Information provided:
________________________________________

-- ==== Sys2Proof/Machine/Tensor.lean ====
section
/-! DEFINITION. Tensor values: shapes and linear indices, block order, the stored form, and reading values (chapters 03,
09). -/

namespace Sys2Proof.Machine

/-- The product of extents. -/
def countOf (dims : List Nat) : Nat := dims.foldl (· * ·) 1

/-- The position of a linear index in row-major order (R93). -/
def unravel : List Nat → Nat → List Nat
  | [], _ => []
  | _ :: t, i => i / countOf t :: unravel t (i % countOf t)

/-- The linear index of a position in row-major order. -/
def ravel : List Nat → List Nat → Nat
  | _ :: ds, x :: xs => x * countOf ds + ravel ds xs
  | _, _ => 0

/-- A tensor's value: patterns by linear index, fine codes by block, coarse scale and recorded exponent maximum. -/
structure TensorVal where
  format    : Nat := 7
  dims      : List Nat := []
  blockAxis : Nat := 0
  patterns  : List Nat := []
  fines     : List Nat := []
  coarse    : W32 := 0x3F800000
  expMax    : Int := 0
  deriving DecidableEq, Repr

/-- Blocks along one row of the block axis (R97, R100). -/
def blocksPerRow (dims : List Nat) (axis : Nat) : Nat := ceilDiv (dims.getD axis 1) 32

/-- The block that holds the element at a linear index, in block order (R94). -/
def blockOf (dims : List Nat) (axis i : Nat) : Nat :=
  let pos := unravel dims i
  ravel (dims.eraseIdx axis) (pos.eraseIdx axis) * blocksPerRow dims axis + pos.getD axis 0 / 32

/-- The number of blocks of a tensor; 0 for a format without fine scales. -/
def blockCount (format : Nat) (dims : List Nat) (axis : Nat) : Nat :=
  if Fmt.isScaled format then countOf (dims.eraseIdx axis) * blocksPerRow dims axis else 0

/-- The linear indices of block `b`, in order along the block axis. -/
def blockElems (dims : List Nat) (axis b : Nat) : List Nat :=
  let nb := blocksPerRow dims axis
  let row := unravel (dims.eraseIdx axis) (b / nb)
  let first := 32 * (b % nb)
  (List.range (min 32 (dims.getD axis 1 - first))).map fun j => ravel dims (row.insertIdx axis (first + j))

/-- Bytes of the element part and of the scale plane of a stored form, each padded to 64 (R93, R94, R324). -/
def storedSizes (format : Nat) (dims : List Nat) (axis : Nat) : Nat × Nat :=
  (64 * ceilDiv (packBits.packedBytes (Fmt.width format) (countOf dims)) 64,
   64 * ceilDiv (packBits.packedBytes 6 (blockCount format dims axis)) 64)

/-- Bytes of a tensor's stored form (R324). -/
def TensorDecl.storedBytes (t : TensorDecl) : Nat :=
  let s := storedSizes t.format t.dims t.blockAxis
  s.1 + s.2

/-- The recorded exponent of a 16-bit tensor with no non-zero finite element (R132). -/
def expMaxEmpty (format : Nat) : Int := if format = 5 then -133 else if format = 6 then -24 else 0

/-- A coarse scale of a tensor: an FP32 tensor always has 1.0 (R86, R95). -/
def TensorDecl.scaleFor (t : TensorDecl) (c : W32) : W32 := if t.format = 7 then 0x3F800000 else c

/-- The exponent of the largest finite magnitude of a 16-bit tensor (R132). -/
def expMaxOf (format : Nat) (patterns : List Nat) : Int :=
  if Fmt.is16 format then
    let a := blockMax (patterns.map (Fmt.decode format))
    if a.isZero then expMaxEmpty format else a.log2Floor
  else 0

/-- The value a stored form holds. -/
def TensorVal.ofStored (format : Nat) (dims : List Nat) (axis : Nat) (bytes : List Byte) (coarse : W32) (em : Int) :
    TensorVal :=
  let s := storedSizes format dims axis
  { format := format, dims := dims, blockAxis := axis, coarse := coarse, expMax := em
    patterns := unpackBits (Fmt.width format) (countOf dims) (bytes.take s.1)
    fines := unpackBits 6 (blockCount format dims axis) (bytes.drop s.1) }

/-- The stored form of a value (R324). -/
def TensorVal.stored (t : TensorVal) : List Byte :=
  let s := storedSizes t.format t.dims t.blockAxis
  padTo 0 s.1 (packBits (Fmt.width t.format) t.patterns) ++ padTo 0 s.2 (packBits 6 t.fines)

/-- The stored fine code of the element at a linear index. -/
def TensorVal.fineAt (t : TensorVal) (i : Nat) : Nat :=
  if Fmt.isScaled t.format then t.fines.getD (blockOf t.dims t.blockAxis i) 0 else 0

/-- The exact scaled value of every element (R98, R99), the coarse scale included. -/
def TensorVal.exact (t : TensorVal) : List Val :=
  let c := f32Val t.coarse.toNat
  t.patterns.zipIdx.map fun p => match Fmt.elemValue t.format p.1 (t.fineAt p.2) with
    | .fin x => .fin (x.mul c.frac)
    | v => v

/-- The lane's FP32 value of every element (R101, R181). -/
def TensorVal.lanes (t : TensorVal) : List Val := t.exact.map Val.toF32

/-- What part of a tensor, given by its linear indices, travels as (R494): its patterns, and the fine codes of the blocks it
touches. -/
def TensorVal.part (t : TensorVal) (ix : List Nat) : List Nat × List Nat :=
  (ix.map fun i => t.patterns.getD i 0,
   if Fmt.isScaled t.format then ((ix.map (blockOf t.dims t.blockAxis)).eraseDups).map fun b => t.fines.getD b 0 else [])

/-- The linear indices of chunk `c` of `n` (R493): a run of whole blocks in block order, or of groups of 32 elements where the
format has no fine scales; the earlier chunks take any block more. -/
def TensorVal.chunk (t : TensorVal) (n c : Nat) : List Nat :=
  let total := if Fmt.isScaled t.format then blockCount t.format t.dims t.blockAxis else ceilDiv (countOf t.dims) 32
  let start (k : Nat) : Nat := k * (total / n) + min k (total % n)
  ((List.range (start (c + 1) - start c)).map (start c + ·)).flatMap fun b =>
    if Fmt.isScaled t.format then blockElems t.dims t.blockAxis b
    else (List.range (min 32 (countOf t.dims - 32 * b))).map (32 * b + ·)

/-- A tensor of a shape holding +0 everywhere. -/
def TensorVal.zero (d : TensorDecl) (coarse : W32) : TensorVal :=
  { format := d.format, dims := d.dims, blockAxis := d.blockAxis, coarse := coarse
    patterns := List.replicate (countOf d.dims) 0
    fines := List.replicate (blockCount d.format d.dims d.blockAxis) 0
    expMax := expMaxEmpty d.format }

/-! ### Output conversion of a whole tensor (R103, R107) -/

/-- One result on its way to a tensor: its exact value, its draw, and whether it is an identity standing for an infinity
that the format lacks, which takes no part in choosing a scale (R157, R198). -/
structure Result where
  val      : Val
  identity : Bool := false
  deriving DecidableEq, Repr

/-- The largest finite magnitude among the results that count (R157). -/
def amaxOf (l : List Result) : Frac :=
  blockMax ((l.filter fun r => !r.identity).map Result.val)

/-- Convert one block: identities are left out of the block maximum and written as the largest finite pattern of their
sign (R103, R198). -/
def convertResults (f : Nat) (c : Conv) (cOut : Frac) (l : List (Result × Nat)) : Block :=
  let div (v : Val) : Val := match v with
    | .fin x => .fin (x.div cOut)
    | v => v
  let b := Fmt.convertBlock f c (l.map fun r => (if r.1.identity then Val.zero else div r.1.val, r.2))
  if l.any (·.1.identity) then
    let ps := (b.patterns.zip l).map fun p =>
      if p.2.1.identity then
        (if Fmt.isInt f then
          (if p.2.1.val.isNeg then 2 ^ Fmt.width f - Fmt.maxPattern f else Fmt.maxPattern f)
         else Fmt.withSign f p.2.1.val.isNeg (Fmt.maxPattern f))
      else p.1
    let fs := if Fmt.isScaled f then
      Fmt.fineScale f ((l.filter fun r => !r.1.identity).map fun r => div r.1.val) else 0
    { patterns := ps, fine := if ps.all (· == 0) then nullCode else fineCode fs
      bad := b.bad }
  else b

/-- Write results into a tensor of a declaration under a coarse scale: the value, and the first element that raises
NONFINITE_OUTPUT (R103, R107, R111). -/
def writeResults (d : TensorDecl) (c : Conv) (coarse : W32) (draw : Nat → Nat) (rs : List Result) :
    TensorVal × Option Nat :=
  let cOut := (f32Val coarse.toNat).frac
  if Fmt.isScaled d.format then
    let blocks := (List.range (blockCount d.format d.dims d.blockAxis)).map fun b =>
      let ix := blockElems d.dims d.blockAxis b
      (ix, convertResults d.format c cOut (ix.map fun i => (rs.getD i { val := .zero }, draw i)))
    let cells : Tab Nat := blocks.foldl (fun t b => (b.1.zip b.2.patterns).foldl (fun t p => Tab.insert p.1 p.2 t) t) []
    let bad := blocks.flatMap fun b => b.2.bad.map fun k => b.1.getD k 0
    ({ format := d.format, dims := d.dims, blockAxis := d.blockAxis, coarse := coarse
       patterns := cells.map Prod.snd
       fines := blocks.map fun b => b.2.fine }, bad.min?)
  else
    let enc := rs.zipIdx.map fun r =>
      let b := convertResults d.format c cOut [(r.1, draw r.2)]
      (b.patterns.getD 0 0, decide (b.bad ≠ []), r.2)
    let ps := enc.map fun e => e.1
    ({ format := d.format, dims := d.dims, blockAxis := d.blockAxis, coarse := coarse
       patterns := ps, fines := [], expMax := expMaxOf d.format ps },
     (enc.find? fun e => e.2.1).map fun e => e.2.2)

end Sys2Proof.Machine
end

________________________________________

Exercise: Show all lines from the data that contain "blockElems".

Written solution:
def blockElems (dims : List Nat) (axis b : Nat) : List Nat :=
    if Fmt.isScaled t.format then blockElems t.dims t.blockAxis b
      let ix := blockElems d.dims d.blockAxis b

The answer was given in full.